In this work, we shall investigate existence and multiplicity of solutions for a nonlocal elliptic systems driven by the fractional Laplacian. Specifically, we establish the existence of two positive solutions for following class of nonlocal elliptic systems: \begin{equation*} \left\{\begin{array}{lll} (-\Delta)^su +V_1(x)u = \lambda|u|^{p - 2}u+ \frac{\alpha}{\alpha+\beta}\theta |u|^{\alpha - 2}u|v|^{\beta}, \;\;\; \mbox{in}\;\;\; \mathbb{R}^N, (-\Delta)^sv +V_2(x)v= \lambda|v|^{q - 2}v+ \frac{\beta}{\alpha+\beta}\theta |u|^{\alpha}|v|^{\beta-2}v, \;\;\; \mbox{in}\;\;\; \mathbb{R}^N, (u, v) \in H^s(\mathbb{R}^N) \times H^s(\mathbb{R}^N). \end{array}\right. \end{equation*} Here we mention that $\alpha > 1, \beta > 1, 1 \leq p \leq q < 2 < \alpha + \beta < 2^*_s$, $\theta > 0, \lambda > 0, N > 2s$, and $s \in (0,1)$. Notice also that continuous potentials $V_1, V_2: \mathbb{R}^N \to \mathbb{R}$ satisfy some extra assumptions.

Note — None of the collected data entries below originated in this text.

-- ==== Sys2Proof/Tests/Slice0.lean ====
section
/-! SUPPORT. Tests of one step or one function each: expected values from the spec's words, from `95_test_vectors.md`,
or by hand from a rule. And for every statement with hypotheses a state that meets them. -/

set_option Elab.async false

namespace Sys2Proof.Machine

/-! Well-formedness (R101, R103): an ill-formed term for each check. -/

theorem test_selectors_fit : Instr.selectorsFit (.rdm 255 255 255 0) = true ∧ Instr.selectorsFit (.setr 256 .zero) = false ∧
    Instr.selectorsFit (.waveSpectrum 0 256) = false ∧ Instr.selectorsFit (.bqStep 0 0 256 .zero) = false := by decide

theorem test_operands_fit : Instr.operandsFit (.run (2 ^ 64 - 1)) = true ∧ Instr.operandsFit (.run (2 ^ 64)) = false ∧
    Instr.operandsFit (.volcomp 0 0 (2 ^ 64)) = false ∧ Instr.operandsFit (.arpIndex 0 (2 ^ 64) 0) = false := by decide

/-! Decoding: a word of every opcode, written out from its row (R101, R107, R412). -/

def readsAs (l : List (List Word × Instr)) : Bool := l.all (fun p => decide (decodeCommand p.1 = .ok (p.2, [])))

def tagsAre (l : List (Byte × Instr)) : Bool := l.all (fun p => decide (decodeTag p.1 = some p.2))

theorem test_decode_system :
    readsAs [
      ([0x0100000000000000#64], .reset),
      ([0x0200000000000000#64], .play),
      ([0x0300000000000000#64], .pause),
      ([0x0400000000000000#64], .live),
      ([0x0500000001000000#64, 0x10#64], .run 16),
      ([0x06C1000001000000#64, 0x3FF0000000000000#64], .cfgw 193 0x3FF0000000000000#64),
      ([0x07C1000000000000#64], .cfgr 193),
      ([0x0800000000000000#64], .songLoad),
      ([0x0900000000000000#64], .songSet),
      ([0x0AC1000001000000#64, 0x3FF0000000000000#64], .setr 193 ⟨0x3FF0000000000000#64⟩),
      ([0x0BC1000000000000#64], .rdr 193),
      ([0x0C00000002000000#64, 0x10#64, 0x3FF0000000000000#64], .wrw 16 ⟨0x3FF0000000000000#64⟩),
      ([0x0D00000001000000#64, 0x10#64], .rdw 16),
      ([0x0EC1020301000000#64, 0x10#64], .rdm 193 2 3 16),
      ([0x0F00000000000000#64], .sanitize)] = true := by decide

theorem test_decode_waves :
    readsAs [
      ([0x2000000001000000#64, 0x10#64], .ifft 16),
      ([0x2100000000000000#64], .waveSine),
      ([0x22C1000000000000#64], .waveChip 193),
      ([0x23C1000000000000#64], .waveNoise 193),
      ([0x24C1020000000000#64], .waveSpectrum 193 2),
      ([0x25C1000000000000#64], .waveHarmonics 193),
      ([0x2600000000000000#64], .waveImpulse),
      ([0x2700000000000000#64], .waveInval)] = true := by decide

theorem test_decode_filters :
    readsAs [
      ([0x30C102030B000000#64, 0x3FF0000000000000#64, 0x4000000000000000#64, 0x3FE0000000000000#64,
        0xBFF0000000000000#64, 0x7FF8000000000001#64, 0x0000000000000000#64, 0x4008000000000000#64,
        0x3FD0000000000000#64, 0xC000000000000000#64, 0x4010000000000000#64,
        0x3FE8000000000000#64],
        .bqLoadgrad 193 2 3 ⟨⟨0x3FF0000000000000#64⟩, ⟨0x4000000000000000#64⟩, ⟨0x3FE0000000000000#64⟩,
        ⟨0xBFF0000000000000#64⟩, ⟨0x7FF8000000000001#64⟩⟩ ⟨⟨0x0000000000000000#64⟩,
        ⟨0x4008000000000000#64⟩, ⟨0x3FD0000000000000#64⟩, ⟨0xC000000000000000#64⟩,
        ⟨0x4010000000000000#64⟩⟩ ⟨0x3FE8000000000000#64⟩),
      ([0x31C1020301000000#64, 0x3FF0000000000000#64], .bqStep 193 2 3 ⟨0x3FF0000000000000#64⟩),
      ([0x3200000001000000#64, 0x3FF0000000000000#64], .coefLp1 ⟨0x3FF0000000000000#64⟩),
      ([0x3300000001000000#64, 0x3FF0000000000000#64], .coefHp1 ⟨0x3FF0000000000000#64⟩),
      ([0x3400000002000000#64, 0x3FF0000000000000#64,
        0x4000000000000000#64],
        .coefLp2 ⟨0x3FF0000000000000#64⟩ ⟨0x4000000000000000#64⟩),
      ([0x3500000002000000#64, 0x3FF0000000000000#64,
        0x4000000000000000#64],
        .coefHp2 ⟨0x3FF0000000000000#64⟩ ⟨0x4000000000000000#64⟩),
      ([0x3600000002000000#64, 0x3FF0000000000000#64,
        0x4000000000000000#64],
        .coefPeak ⟨0x3FF0000000000000#64⟩ ⟨0x4000000000000000#64⟩),
      ([0x3700000002000000#64, 0x3FF0000000000000#64,
        0x4000000000000000#64],
        .coefHshelf1 ⟨0x3FF0000000000000#64⟩ ⟨0x4000000000000000#64⟩),
      ([0x3800000001000000#64, 0x3FF0000000000000#64], .coefAp1 ⟨0x3FF0000000000000#64⟩),
      ([0x3900000001000000#64, 0x3FF0000000000000#64], .coefFdap ⟨0x3FF0000000000000#64⟩),
      ([0x3A00000001000000#64, 0x10#64], .fptHz 16),
      ([0x3B00000001000000#64, 0x10#64], .fptGain 16),
      ([0x3C00000003000000#64, 0x10#64, 0x11#64, 0x12#64], .volcomp 16 17 18)] = true := by decide

theorem test_decode_envelopes :
    readsAs [
      ([0x4000000004000000#64, 0x3FF0000000000000#64, 0x4000000000000000#64, 0x3FE0000000000000#64,
        0xBFF0000000000000#64],
        .envSteady ⟨0x3FF0000000000000#64⟩ ⟨0x4000000000000000#64⟩ ⟨0x3FE0000000000000#64⟩ ⟨0xBFF0000000000000#64⟩),
      ([0x4100000004000000#64, 0x3FF0000000000000#64, 0x4000000000000000#64, 0x3FE0000000000000#64,
        0xBFF0000000000000#64],
        .envCustom ⟨0x3FF0000000000000#64⟩ ⟨0x4000000000000000#64⟩ ⟨0x3FE0000000000000#64⟩ ⟨0xBFF0000000000000#64⟩),
      ([0x4200000004000000#64, 0x3FF0000000000000#64, 0x4000000000000000#64, 0x3FE0000000000000#64,
        0xBFF0000000000000#64],
        .envTwang ⟨0x3FF0000000000000#64⟩ ⟨0x4000000000000000#64⟩ ⟨0x3FE0000000000000#64⟩ ⟨0xBFF0000000000000#64⟩),
      ([0x4300000004000000#64, 0x3FF0000000000000#64, 0x4000000000000000#64, 0x3FE0000000000000#64,
        0xBFF0000000000000#64],
        .envSwell ⟨0x3FF0000000000000#64⟩ ⟨0x4000000000000000#64⟩ ⟨0x3FE0000000000000#64⟩ ⟨0xBFF0000000000000#64⟩),
      ([0x4400000004000000#64, 0x3FF0000000000000#64, 0x4000000000000000#64, 0x3FE0000000000000#64,
        0xBFF0000000000000#64],
        .envTremolo ⟨0x3FF0000000000000#64⟩ ⟨0x4000000000000000#64⟩ ⟨0x3FE0000000000000#64⟩ ⟨0xBFF0000000000000#64⟩),
      ([0x4500000004000000#64, 0x3FF0000000000000#64, 0x4000000000000000#64, 0x3FE0000000000000#64,
        0xBFF0000000000000#64],
        .envTremolo2 ⟨0x3FF0000000000000#64⟩ ⟨0x4000000000000000#64⟩ ⟨0x3FE0000000000000#64⟩ ⟨0xBFF0000000000000#64⟩),
      ([0x4600000004000000#64, 0x3FF0000000000000#64, 0x4000000000000000#64, 0x3FE0000000000000#64,
        0xBFF0000000000000#64],
        .envPunch ⟨0x3FF0000000000000#64⟩ ⟨0x4000000000000000#64⟩ ⟨0x3FE0000000000000#64⟩ ⟨0xBFF0000000000000#64⟩),
      ([0x4700000004000000#64, 0x3FF0000000000000#64, 0x4000000000000000#64, 0x3FE0000000000000#64,
        0xBFF0000000000000#64],
        .envFlare ⟨0x3FF0000000000000#64⟩ ⟨0x4000000000000000#64⟩ ⟨0x3FE0000000000000#64⟩ ⟨0xBFF0000000000000#64⟩),
      ([0x4800000004000000#64, 0x3FF0000000000000#64, 0x4000000000000000#64, 0x3FE0000000000000#64,
        0xBFF0000000000000#64],
        .envDecay ⟨0x3FF0000000000000#64⟩ ⟨0x4000000000000000#64⟩ ⟨0x3FE0000000000000#64⟩ ⟨0xBFF0000000000000#64⟩),
      ([0x49C1000001000000#64, 0x3FF0000000000000#64], .lfo 193 ⟨0x3FF0000000000000#64⟩),
      ([0x4A00000001000000#64, 0x3FF0000000000000#64], .expr ⟨0x3FF0000000000000#64⟩),
      ([0x4B00000002000000#64, 0x3FF0000000000000#64,
        0x4000000000000000#64],
        .relscale ⟨0x3FF0000000000000#64⟩ ⟨0x4000000000000000#64⟩),
      ([0x4C00000002000000#64, 0x3FF0000000000000#64,
        0x4000000000000000#64],
        .vibRamp ⟨0x3FF0000000000000#64⟩ ⟨0x4000000000000000#64⟩),
      ([0x4D00000001000000#64, 0x3FF0000000000000#64], .pitchHz ⟨0x3FF0000000000000#64⟩)] = true := by decide

theorem test_decode_tones :
    readsAs [
      ([0x50C1000000000000#64], .toneNew 193),
      ([0x51C1000001000000#64, 0x10#64], .toneCompute 193 16),
      ([0x52C1000000000000#64], .toneRelease 193),
      ([0x53C1000000000000#64], .toneFree 193),
      ([0x5400000003000000#64, 0x10#64, 0x11#64, 0x12#64], .arpIndex 16 17 18)] = true := by decide

theorem test_decode_synths :
    readsAs [
      ([0x60C1000001000000#64, 0x10#64], .synChip 193 16),
      ([0x61C1000001000000#64, 0x10#64], .synFm 193 16),
      ([0x62C1000001000000#64, 0x10#64], .synNoise 193 16),
      ([0x63C1000001000000#64, 0x10#64], .synSpectrum 193 16),
      ([0x64C1000001000000#64, 0x10#64], .synDrumset 193 16),
      ([0x65C1000001000000#64, 0x10#64], .synHarmonics 193 16),
      ([0x66C1000001000000#64, 0x10#64], .synPwm 193 16),
      ([0x67C1000001000000#64, 0x10#64], .synGuitar 193 16),
      ([0x68C1020000000000#64], .gtrPluck 193 2)] = true := by decide

theorem test_decode_effects :
    readsAs [
      ([0x70C1000001000000#64, 0x3FF0000000000000#64], .fxDistort 193 ⟨0x3FF0000000000000#64⟩),
      ([0x71C1000001000000#64, 0x3FF0000000000000#64], .fxBitcrush 193 ⟨0x3FF0000000000000#64⟩),
      ([0x72C1000001000000#64, 0x3FF0000000000000#64], .fxFilter 193 ⟨0x3FF0000000000000#64⟩),
      ([0x73C1000001000000#64, 0x3FF0000000000000#64], .fxPan 193 ⟨0x3FF0000000000000#64⟩),
      ([0x74C1000002000000#64, 0x3FF0000000000000#64,
        0x4000000000000000#64],
        .fxChorus 193 ⟨0x3FF0000000000000#64⟩ ⟨0x4000000000000000#64⟩),
      ([0x75C1000002000000#64, 0x3FF0000000000000#64,
        0x4000000000000000#64],
        .fxReverb 193 ⟨0x3FF0000000000000#64⟩ ⟨0x4000000000000000#64⟩),
      ([0x76C1000002000000#64, 0x10#64, 0x11#64], .fxRun 193 16 17),
      ([0x77C1000000000000#64], .fxTail 193)] = true := by decide

theorem test_decode_master :
    readsAs [
      ([0x8000000002000000#64, 0x3FF0000000000000#64,
        0x4000000000000000#64],
        .limit ⟨0x3FF0000000000000#64⟩ ⟨0x4000000000000000#64⟩),
      ([0x8100000001000000#64, 0x10#64], .clkAdv 16),
      ([0x8200000000000000#64], .tickEnd),
      ([0x8300000000000000#64], .partEnd),
      ([0x8400000000000000#64], .barNext),
      ([0x85C1000000000000#64], .syncTones 193)] = true := by decide

theorem test_decode_tags :
    tagsAre [
      (0x61#8, .tagBeatsPerBar), (0x62#8, .tagBars), (0x63#8, .tagVibrato),
      (0x64#8, .tagTransition), (0x65#8, .tagLoopEnd), (0x66#8, .tagFilter),
      (0x67#8, .tagBarCount), (0x68#8, .tagInterval), (0x69#8, .tagInstrumentCount),
      (0x6A#8, .tagPatternCount), (0x6B#8, .tagKey), (0x6C#8, .tagLoopStart),
      (0x6D#8, .tagReverb), (0x6E#8, .tagChannelCount), (0x6F#8, .tagChannelOctave),
      (0x70#8, .tagPatterns), (0x71#8, .tagEffects), (0x72#8, .tagRhythm),
      (0x73#8, .tagScale), (0x74#8, .tagTempo), (0x75#8, .tagPreset),
      (0x76#8, .tagVolume), (0x77#8, .tagWave), (0x79#8, .tagFilterResonance),
      (0x7A#8, .tagFilterEnvelope), (0x41#8, .tagAlgorithm), (0x42#8, .tagFeedbackAmplitude),
      (0x43#8, .tagChord), (0x44#8, .tagDistortion), (0x45#8, .tagOperatorEnvelopes),
      (0x46#8, .tagFeedbackType), (0x47#8, .tagDistortionFilter), (0x48#8, .tagHarmonics),
      (0x4C#8, .tagPan), (0x50#8, .tagOperatorAmplitudes), (0x51#8, .tagOperatorFrequencies),
      (0x52#8, .tagBitcrusher), (0x53#8, .tagSpectrum), (0x54#8, .tagStartInstrument),
      (0x55#8, .tagSustain), (0x56#8, .tagFeedbackEnvelope), (0x57#8, .tagPulseWidth)] = true := by decide

/-- The illegal headers of the vectors, B.1. -/
theorem test_decode_illegal : ([0x0000000000000000#64, 0x1F00000000000000#64, 0x0100000001000000#64, 0x2000000000000000#64,
    0x0201000000000000#64, 0x0200000000000001#64, 0x4200000003000000#64] : List Word).all
      (fun h => match decodeCommand [h, 0#64, 0#64, 0#64] with
        | .ok _ => false
        | .error e => e != .noWord && e != .incomplete) = true := by decide

theorem test_decode_table_word : decodeTableWord 128 (0x3FF0000000000000 * 2 ^ 64 + 0x3101000001000000) =
    some (.bqStep 1 0 0 .one) ∧ decodeTableWord 8 0x54 = some .tagStartInstrument ∧ decodeTableWord 8 0x78 = none := by
  decide

/-! Helpers. -/

/-- A number written as its pattern. -/
def pat (w : BitVec 64) : Num := ⟨w⟩

/-- The state after an outcome. -/
def after (o : Host.Outcome State Fault Refusal) : Option State :=
  match o with
  | .next s => some s
  | .fault _ => none
  | .refused _ => none

/-- Result register `i` after an outcome. -/
def gives (o : Host.Outcome State Fault Refusal) (i : Nat) : Option Num := (after o).bind (fun s => s.result i)

/-- A song of one pitch channel with one instrument and one empty pattern. -/
def smallSong (ins : Instrument) : Song :=
  { emptySong with
    patternsPerChannel := 1
    instrumentsPerChannel := 1
    pitchChannelCount := 1
    channels := [⟨0, false, [ins], [⟨0, []⟩], [0]⟩] }

/-- An instrument of a kind. -/
def plain (kind : Nat) : Instrument := { blankInstrument with kind := kind }

/-- A state with one tone slot and one instrument slot. -/
def bench (c : Cfg) (ins : Instrument) (t : Tone) (i : Slot) : State :=
  { resetWith c with
    song := smallSong ins
    eng := { (resetWith c).eng with
      tones := [t], activeTones := [[0]], releasedTones := [[]], slots := [i], limit := .zero } }

/-- A small configuration for the vectors: the values that they name. -/
def smallCfg : Cfg :=
  { (default : Cfg) with
    workSizeExp := 2, runMaxLess1 := 511, outMaxLess1 := 511, ticksPerPartLess1 := 1, partsPerBeatLess1 := 23
    maxChordSizeLess1 := 3, sineWaveExp := 2, spectrumWaveExp := 1
    numerics := { (default : Numerics) with
      sin := fun x => (([.zero, .one, .zero, pat 0xBFF0000000000000#64, .zero] : List Num).getD
        ((x.div (pat 0x3FF921FB54442D18#64)).floorInt.toNat) .zero) }
    intervals := ⟨⟨.zero, .zero, .one⟩, []⟩
    algorithms := ⟨⟨#v[[], [], [], []], #v[true, false, false, false]⟩, []⟩
    chipWaves := ⟨[.one, .one, pat 0xBFF0000000000000#64, pat 0xBFF0000000000000#64], []⟩
    noiseWaveGen := fun _ => [.one, pat 0xBFF0000000000000#64]
    bitcrusherPhaseDelta := fun _ _ => .one
    bitcrusherStepSize := fun _ => pat 0x3FD0000000000000#64
    reverbMult := fun _ => pat 0x3FD0000000000000#64
    reverbLowpass := .half
    reverbTapOffsets := (3, 5, 7) }

/-- An active tone as the vectors of B.6 start it. -/
def ready : Tone :=
  { Tone.zero smallCfg with state := .active, phaseDeltaScale := .one, expressionStarts := #v[.one, .zero, .zero, .zero] }

/-- `SCRATCH[0 .. n − 1]` after an operation of the engine. -/
def scratchOf (n : Nat) (r : Except Raise Engine) : Option (List Num) :=
  match r with
  | .ok e => some ((List.range n).map (Memory.getNum e.scratch))
  | .error _ => none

Furthermore, we find the largest positive number $\lambda^* > 0$ such that our main problem admits at least two positive solutions for each $ \lambda \in (0, \lambda^*)$. This can be done by using the nonlinear Rayleigh quotient together with the Nehari method. The main feature here is to minimize the energy functional in Nehari manifold which allows us to prove our main results without any restriction on size of parameter $\theta > 0$.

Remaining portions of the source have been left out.